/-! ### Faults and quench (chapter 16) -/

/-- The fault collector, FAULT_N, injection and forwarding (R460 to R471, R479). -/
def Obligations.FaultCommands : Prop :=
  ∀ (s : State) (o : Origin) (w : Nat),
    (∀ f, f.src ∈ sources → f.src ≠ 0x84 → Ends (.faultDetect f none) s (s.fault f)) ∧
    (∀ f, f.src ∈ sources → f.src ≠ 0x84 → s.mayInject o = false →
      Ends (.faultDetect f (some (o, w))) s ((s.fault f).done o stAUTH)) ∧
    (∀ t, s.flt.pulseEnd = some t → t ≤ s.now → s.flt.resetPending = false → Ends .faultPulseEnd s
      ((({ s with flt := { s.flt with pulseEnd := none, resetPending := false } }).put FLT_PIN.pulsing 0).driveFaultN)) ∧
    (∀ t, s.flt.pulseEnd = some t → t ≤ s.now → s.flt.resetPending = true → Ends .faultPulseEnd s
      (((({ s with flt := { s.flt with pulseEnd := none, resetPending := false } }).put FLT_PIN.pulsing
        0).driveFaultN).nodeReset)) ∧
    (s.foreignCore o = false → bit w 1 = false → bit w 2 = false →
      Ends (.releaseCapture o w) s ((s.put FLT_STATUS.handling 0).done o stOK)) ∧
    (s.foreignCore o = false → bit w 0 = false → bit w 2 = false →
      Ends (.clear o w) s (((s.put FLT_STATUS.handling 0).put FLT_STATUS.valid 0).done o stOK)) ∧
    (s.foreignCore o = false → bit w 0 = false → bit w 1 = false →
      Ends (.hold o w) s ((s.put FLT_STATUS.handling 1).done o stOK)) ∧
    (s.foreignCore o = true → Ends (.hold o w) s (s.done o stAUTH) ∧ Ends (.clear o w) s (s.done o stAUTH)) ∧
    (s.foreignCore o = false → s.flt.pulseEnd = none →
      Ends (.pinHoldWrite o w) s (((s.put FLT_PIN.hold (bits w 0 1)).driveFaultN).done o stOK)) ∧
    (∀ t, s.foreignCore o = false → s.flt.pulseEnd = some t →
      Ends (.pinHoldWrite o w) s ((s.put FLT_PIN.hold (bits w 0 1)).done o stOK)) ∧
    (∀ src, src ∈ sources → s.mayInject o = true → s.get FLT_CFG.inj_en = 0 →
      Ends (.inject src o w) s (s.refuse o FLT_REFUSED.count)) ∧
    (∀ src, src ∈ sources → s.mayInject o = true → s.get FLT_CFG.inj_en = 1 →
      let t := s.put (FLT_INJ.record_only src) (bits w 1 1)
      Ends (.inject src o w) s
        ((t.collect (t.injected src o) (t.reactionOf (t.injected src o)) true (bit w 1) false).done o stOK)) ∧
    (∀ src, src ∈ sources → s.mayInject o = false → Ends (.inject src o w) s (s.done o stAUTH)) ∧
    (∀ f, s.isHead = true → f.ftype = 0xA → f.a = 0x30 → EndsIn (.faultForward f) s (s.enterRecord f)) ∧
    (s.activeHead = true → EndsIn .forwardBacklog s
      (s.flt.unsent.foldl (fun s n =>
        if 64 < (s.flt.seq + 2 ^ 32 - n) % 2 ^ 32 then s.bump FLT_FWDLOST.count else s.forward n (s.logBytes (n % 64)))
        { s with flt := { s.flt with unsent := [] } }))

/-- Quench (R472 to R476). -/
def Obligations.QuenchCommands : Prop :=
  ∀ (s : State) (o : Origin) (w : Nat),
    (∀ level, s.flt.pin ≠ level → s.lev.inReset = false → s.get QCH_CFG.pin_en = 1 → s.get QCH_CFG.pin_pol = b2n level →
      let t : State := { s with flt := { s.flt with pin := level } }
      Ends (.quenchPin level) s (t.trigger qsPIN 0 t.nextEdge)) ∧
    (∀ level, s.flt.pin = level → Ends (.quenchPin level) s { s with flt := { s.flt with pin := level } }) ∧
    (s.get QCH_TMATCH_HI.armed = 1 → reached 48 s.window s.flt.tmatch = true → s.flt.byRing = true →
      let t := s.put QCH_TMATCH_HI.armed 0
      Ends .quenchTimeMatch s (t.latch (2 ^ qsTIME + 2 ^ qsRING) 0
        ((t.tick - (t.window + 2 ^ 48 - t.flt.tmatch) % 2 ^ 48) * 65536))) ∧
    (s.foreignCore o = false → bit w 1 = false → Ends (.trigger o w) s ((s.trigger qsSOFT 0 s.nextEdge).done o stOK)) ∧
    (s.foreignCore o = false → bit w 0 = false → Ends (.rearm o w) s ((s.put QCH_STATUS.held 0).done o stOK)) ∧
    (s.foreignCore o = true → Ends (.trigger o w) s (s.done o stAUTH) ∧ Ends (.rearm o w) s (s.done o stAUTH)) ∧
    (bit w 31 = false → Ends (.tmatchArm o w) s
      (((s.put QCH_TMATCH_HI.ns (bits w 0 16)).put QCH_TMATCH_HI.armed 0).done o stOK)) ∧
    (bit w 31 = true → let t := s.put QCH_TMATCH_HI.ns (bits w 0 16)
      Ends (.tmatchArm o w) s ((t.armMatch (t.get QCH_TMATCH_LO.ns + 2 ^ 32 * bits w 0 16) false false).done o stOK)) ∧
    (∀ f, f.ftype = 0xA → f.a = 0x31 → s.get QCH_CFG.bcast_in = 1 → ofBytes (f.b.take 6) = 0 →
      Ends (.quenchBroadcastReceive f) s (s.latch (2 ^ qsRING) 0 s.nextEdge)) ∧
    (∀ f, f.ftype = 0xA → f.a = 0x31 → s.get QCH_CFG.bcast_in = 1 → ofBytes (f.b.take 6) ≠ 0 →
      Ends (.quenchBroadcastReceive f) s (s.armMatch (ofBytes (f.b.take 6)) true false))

○ ○ ○ ○ ○ ○ ○

--- Work to complete ---
All the lines above must appear again in the answer, word for word.

--- Your response ---
/-! ### Faults and quench (chapter 16) -/

/-- The fault collector, FAULT_N, injection and forwarding (R460 to R471, R479). -/
def Obligations.FaultCommands : Prop :=
  ∀ (s : State) (o : Origin) (w : Nat),
    (∀ f, f.src ∈ sources → f.src ≠ 0x84 → Ends (.faultDetect f none) s (s.fault f)) ∧
    (∀ f, f.src ∈ sources → f.src ≠ 0x84 → s.mayInject o = false →
      Ends (.faultDetect f (some (o, w))) s ((s.fault f).done o stAUTH)) ∧
    (∀ t, s.flt.pulseEnd = some t → t ≤ s.now → s.flt.resetPending = false → Ends .faultPulseEnd s
      ((({ s with flt := { s.flt with pulseEnd := none, resetPending := false } }).put FLT_PIN.pulsing 0).driveFaultN)) ∧
    (∀ t, s.flt.pulseEnd = some t → t ≤ s.now → s.flt.resetPending = true → Ends .faultPulseEnd s
      (((({ s with flt := { s.flt with pulseEnd := none, resetPending := false } }).put FLT_PIN.pulsing
        0).driveFaultN).nodeReset)) ∧
    (s.foreignCore o = false → bit w 1 = false → bit w 2 = false →
      Ends (.releaseCapture o w) s ((s.put FLT_STATUS.handling 0).done o stOK)) ∧
    (s.foreignCore o = false → bit w 0 = false → bit w 2 = false →
      Ends (.clear o w) s (((s.put FLT_STATUS.handling 0).put FLT_STATUS.valid 0).done o stOK)) ∧
    (s.foreignCore o = false → bit w 0 = false → bit w 1 = false →
      Ends (.hold o w) s ((s.put FLT_STATUS.handling 1).done o stOK)) ∧
    (s.foreignCore o = true → Ends (.hold o w) s (s.done o stAUTH) ∧ Ends (.clear o w) s (s.done o stAUTH)) ∧
    (s.foreignCore o = false → s.flt.pulseEnd = none →
      Ends (.pinHoldWrite o w) s (((s.put FLT_PIN.hold (bits w 0 1)).driveFaultN).done o stOK)) ∧
    (∀ t, s.foreignCore o = false → s.flt.pulseEnd = some t →
      Ends (.pinHoldWrite o w) s ((s.put FLT_PIN.hold (bits w 0 1)).done o stOK)) ∧
    (∀ src, src ∈ sources → s.mayInject o = true → s.get FLT_CFG.inj_en = 0 →
      Ends (.inject src o w) s (s.refuse o FLT_REFUSED.count)) ∧
    (∀ src, src ∈ sources → s.mayInject o = true → s.get FLT_CFG.inj_en = 1 →
      let t := s.put (FLT_INJ.record_only src) (bits w 1 1)
      Ends (.inject src o w) s
        ((t.collect (t.injected src o) (t.reactionOf (t.injected src o)) true (bit w 1) false).done o stOK)) ∧
    (∀ src, src ∈ sources → s.mayInject o = false → Ends (.inject src o w) s (s.done o stAUTH)) ∧
    (∀ f, s.isHead = true → f.ftype = 0xA → f.a = 0x30 → EndsIn (.faultForward f) s (s.enterRecord f)) ∧
    (s.activeHead = true → EndsIn .forwardBacklog s
      (s.flt.unsent.foldl (fun s n =>
        if 64 < (s.flt.seq + 2 ^ 32 - n) % 2 ^ 32 then s.bump FLT_FWDLOST.count else s.forward n (s.logBytes (n % 64)))
        { s with flt := { s.flt with unsent := [] } }))

/-- Quench (R472 to R476). -/
def Obligations.QuenchCommands : Prop :=
  ∀ (s : State) (o : Origin) (w : Nat),
    (∀ level, s.flt.pin ≠ level → s.lev.inReset = false → s.get QCH_CFG.pin_en = 1 → s.get QCH_CFG.pin_pol = b2n level →
      let t : State := { s with flt := { s.flt with pin := level } }
      Ends (.quenchPin level) s (t.trigger qsPIN 0 t.nextEdge)) ∧
    (∀ level, s.flt.pin = level → Ends (.quenchPin level) s { s with flt := { s.flt with pin := level } }) ∧
    (s.get QCH_TMATCH_HI.armed = 1 → reached 48 s.window s.flt.tmatch = true → s.flt.byRing = true →
      let t := s.put QCH_TMATCH_HI.armed 0
      Ends .quenchTimeMatch s (t.latch (2 ^ qsTIME + 2 ^ qsRING) 0
        ((t.tick - (t.window + 2 ^ 48 - t.flt.tmatch) % 2 ^ 48) * 65536))) ∧
    (s.foreignCore o = false → bit w 1 = false → Ends (.trigger o w) s ((s.trigger qsSOFT 0 s.nextEdge).done o stOK)) ∧
    (s.foreignCore o = false → bit w 0 = false → Ends (.rearm o w) s ((s.put QCH_STATUS.held 0).done o stOK)) ∧
    (s.foreignCore o = true → Ends (.trigger o w) s (s.done o stAUTH) ∧ Ends (.rearm o w) s (s.done o stAUTH)) ∧
    (bit w 31 = false → Ends (.tmatchArm o w) s
      (((s.put QCH_TMATCH_HI.ns (bits w 0 16)).put QCH_TMATCH_HI.armed 0).done o stOK)) ∧
    (bit w 31 = true → let t := s.put QCH_TMATCH_HI.ns (bits w 0 16)
      Ends (.tmatchArm o w) s ((t.armMatch (t.get QCH_TMATCH_LO.ns + 2 ^ 32 * bits w 0 16) false false).done o stOK)) ∧
    (∀ f, f.ftype = 0xA → f.a = 0x31 → s.get QCH_CFG.bcast_in = 1 → ofBytes (f.b.take 6) = 0 →
      Ends (.quenchBroadcastReceive f) s (s.latch (2 ^ qsRING) 0 s.nextEdge)) ∧
    (∀ f, f.ftype = 0xA → f.a = 0x31 → s.get QCH_CFG.bcast_in = 1 → ofBytes (f.b.take 6) ≠ 0 →
      Ends (.quenchBroadcastReceive f) s (s.armMatch (ofBytes (f.b.take 6)) true false))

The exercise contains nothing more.